- **What is required**
Which lines in the entries below contain the string "accessFault"? Show each of them in full.

- **Records shown**
[Start of section]

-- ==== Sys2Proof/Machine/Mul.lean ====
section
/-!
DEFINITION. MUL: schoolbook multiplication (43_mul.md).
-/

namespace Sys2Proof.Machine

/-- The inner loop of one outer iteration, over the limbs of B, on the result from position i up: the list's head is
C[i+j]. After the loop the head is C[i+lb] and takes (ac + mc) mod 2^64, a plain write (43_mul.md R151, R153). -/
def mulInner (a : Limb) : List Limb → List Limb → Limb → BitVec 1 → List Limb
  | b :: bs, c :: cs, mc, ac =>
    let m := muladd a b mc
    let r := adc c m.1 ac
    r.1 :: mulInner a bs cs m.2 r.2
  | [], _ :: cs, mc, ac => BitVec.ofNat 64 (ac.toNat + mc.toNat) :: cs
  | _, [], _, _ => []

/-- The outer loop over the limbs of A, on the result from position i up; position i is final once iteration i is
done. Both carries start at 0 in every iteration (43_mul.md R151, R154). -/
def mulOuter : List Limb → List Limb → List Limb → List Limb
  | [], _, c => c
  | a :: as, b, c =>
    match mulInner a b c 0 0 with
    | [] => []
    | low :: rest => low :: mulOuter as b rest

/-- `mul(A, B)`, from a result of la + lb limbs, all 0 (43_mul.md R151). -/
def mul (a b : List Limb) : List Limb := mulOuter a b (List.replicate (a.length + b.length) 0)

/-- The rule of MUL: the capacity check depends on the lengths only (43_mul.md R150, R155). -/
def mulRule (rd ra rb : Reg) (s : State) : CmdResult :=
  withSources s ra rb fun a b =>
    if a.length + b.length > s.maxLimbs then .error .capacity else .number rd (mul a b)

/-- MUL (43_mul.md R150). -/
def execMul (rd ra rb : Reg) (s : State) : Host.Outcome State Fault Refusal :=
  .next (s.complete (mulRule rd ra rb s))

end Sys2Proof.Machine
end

[End of section]
[Start of section]

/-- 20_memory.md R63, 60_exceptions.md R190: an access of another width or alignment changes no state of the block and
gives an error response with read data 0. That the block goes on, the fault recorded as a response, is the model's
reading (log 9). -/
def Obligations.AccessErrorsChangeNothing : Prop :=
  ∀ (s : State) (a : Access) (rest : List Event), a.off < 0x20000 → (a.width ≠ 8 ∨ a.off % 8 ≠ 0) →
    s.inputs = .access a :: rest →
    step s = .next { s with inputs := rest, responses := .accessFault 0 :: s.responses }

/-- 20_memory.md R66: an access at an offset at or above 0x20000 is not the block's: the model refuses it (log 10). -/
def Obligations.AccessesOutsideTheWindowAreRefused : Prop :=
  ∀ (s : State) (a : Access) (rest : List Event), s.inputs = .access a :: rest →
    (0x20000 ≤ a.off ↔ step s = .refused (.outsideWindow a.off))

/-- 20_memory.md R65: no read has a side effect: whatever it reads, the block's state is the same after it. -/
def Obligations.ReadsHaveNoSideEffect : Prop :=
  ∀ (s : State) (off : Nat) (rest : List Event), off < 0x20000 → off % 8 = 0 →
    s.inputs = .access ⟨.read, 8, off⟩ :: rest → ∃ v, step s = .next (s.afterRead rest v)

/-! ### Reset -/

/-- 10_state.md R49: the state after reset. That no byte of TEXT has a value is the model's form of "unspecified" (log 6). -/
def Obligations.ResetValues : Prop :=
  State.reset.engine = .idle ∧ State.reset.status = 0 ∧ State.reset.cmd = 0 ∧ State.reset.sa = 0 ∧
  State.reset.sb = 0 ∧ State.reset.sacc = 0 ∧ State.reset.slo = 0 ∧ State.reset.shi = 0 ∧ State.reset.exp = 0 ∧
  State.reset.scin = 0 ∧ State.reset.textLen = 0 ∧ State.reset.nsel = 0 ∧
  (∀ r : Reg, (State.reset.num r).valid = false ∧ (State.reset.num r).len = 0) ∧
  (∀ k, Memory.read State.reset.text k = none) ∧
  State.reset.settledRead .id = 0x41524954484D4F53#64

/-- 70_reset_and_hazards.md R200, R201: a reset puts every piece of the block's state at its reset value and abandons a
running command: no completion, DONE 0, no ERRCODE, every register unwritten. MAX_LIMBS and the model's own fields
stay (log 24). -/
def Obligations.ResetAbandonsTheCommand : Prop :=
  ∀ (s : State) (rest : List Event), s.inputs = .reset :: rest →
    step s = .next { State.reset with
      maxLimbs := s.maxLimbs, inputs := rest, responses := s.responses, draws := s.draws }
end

[End of section]
[Start of section]

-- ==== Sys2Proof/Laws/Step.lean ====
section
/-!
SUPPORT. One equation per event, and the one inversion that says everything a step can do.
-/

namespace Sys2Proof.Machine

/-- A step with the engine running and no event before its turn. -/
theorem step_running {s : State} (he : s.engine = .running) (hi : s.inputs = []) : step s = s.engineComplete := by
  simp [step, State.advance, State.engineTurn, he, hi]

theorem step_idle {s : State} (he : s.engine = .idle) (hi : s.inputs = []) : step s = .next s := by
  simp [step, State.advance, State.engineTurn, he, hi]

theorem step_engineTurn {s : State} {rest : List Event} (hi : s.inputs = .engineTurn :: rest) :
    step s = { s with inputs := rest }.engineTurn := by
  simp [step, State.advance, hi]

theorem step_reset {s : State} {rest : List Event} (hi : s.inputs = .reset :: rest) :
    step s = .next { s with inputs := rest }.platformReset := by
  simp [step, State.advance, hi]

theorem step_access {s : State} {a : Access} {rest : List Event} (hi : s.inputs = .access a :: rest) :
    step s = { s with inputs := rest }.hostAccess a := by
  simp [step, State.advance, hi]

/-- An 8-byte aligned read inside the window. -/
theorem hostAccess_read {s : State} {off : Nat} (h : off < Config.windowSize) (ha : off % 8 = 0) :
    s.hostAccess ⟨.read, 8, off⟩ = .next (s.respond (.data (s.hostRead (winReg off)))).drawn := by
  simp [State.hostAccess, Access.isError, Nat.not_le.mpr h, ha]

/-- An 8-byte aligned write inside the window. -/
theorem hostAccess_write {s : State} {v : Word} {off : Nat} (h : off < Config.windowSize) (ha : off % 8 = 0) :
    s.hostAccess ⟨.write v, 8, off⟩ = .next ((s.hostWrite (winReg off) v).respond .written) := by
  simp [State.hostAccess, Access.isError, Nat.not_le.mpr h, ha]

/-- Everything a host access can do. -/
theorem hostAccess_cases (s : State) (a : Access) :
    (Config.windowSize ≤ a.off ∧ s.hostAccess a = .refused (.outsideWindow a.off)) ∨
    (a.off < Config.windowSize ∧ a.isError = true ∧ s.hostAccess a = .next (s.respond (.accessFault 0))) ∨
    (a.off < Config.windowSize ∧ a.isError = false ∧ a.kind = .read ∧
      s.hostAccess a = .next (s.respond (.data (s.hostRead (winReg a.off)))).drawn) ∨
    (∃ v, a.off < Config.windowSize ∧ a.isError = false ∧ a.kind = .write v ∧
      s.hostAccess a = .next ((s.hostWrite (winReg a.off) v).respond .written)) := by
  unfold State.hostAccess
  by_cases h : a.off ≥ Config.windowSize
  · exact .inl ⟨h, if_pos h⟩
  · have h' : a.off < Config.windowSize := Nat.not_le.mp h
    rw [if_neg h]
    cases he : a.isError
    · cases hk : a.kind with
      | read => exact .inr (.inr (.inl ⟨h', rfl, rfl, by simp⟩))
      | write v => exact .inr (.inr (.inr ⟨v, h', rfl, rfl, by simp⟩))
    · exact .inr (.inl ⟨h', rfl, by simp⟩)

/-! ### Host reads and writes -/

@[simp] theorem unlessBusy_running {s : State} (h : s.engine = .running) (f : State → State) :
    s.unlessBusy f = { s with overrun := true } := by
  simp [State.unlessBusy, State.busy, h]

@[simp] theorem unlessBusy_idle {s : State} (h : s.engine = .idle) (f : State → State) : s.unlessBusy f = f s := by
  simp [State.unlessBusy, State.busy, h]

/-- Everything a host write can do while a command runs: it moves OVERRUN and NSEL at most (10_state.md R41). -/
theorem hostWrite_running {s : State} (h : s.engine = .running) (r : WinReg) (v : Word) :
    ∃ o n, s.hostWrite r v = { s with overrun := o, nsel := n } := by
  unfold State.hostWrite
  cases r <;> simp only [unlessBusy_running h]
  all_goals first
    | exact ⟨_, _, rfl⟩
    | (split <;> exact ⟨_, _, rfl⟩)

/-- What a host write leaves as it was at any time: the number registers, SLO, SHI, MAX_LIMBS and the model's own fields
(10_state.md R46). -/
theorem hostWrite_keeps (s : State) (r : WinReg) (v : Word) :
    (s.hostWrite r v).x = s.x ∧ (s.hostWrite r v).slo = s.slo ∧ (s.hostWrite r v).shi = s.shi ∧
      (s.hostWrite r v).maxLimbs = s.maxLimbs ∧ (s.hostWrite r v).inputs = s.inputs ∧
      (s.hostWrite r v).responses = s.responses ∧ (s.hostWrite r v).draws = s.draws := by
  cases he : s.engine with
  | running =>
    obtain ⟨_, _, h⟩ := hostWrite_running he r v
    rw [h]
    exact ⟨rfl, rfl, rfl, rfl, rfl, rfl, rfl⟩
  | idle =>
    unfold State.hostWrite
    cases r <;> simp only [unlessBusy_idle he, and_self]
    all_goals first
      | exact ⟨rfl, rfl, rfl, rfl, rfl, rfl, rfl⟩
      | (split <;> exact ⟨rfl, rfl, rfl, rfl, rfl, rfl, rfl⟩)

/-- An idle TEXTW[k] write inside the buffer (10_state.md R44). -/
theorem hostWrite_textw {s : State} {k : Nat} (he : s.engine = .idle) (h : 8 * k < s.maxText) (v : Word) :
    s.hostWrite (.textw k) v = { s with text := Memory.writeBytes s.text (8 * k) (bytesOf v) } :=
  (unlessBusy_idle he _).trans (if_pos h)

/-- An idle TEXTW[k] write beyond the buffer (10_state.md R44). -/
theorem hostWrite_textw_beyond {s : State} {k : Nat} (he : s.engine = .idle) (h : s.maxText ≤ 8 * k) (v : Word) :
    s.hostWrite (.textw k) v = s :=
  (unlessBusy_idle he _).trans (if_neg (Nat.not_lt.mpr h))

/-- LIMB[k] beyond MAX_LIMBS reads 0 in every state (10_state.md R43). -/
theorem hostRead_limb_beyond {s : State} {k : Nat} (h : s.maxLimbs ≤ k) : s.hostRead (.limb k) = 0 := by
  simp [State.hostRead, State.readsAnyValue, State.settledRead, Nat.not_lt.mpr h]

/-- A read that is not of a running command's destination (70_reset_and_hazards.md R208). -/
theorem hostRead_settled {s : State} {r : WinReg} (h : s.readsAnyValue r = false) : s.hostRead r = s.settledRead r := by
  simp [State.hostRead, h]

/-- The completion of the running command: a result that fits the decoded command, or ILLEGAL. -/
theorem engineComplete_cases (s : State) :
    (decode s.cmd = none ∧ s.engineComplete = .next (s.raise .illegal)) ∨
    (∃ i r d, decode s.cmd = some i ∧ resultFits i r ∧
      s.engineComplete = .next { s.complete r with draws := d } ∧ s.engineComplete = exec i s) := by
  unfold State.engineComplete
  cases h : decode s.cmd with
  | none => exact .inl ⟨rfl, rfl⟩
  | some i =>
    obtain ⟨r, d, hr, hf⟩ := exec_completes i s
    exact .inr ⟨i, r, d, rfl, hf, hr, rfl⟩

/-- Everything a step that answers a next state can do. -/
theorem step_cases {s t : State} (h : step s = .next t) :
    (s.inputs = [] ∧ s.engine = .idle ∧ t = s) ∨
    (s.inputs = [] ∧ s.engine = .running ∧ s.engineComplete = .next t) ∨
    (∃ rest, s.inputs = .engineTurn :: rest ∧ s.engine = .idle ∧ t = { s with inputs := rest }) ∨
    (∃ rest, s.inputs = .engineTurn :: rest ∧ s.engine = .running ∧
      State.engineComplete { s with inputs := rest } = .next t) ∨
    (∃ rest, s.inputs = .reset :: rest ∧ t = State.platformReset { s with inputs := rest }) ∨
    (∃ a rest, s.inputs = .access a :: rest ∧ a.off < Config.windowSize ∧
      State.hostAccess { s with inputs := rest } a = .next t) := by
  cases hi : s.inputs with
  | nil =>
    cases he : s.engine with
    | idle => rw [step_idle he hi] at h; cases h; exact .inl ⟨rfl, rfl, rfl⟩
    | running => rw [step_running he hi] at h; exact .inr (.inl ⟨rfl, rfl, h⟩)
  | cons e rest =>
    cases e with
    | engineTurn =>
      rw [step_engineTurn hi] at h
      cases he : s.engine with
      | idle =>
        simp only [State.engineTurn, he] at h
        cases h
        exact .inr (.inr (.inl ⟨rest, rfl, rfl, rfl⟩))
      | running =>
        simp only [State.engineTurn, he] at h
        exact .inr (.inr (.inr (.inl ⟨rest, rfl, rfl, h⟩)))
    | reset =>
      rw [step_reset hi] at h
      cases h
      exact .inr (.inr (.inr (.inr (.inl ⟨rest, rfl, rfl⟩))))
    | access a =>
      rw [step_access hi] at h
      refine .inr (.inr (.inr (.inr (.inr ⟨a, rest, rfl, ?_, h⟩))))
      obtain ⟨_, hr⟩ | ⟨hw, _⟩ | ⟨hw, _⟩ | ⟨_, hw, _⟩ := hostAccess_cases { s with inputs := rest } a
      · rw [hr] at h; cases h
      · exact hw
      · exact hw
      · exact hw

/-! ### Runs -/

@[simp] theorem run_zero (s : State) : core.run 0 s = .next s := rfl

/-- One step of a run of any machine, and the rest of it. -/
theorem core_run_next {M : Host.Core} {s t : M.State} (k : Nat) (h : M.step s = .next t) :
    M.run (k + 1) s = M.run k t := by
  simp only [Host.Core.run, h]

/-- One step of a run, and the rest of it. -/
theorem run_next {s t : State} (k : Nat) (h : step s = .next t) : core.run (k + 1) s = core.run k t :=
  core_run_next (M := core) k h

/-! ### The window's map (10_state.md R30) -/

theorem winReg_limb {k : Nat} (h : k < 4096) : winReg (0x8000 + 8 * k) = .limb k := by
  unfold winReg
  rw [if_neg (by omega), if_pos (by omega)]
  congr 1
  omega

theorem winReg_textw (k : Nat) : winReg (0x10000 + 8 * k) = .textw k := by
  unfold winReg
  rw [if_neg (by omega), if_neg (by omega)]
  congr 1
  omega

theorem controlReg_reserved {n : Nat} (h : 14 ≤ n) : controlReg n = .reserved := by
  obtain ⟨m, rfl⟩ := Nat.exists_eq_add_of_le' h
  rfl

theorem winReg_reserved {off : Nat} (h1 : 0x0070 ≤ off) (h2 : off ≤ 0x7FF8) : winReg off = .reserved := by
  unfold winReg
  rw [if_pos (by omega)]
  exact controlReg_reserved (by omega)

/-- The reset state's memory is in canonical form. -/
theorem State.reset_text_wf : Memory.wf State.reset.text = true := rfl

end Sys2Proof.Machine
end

[End of section]

- **Finished exercise**
    step s = .next { s with inputs := rest, responses := .accessFault 0 :: s.responses }
    (a.off < Config.windowSize ∧ a.isError = true ∧ s.hostAccess a = .next (s.respond (.accessFault 0))) ∨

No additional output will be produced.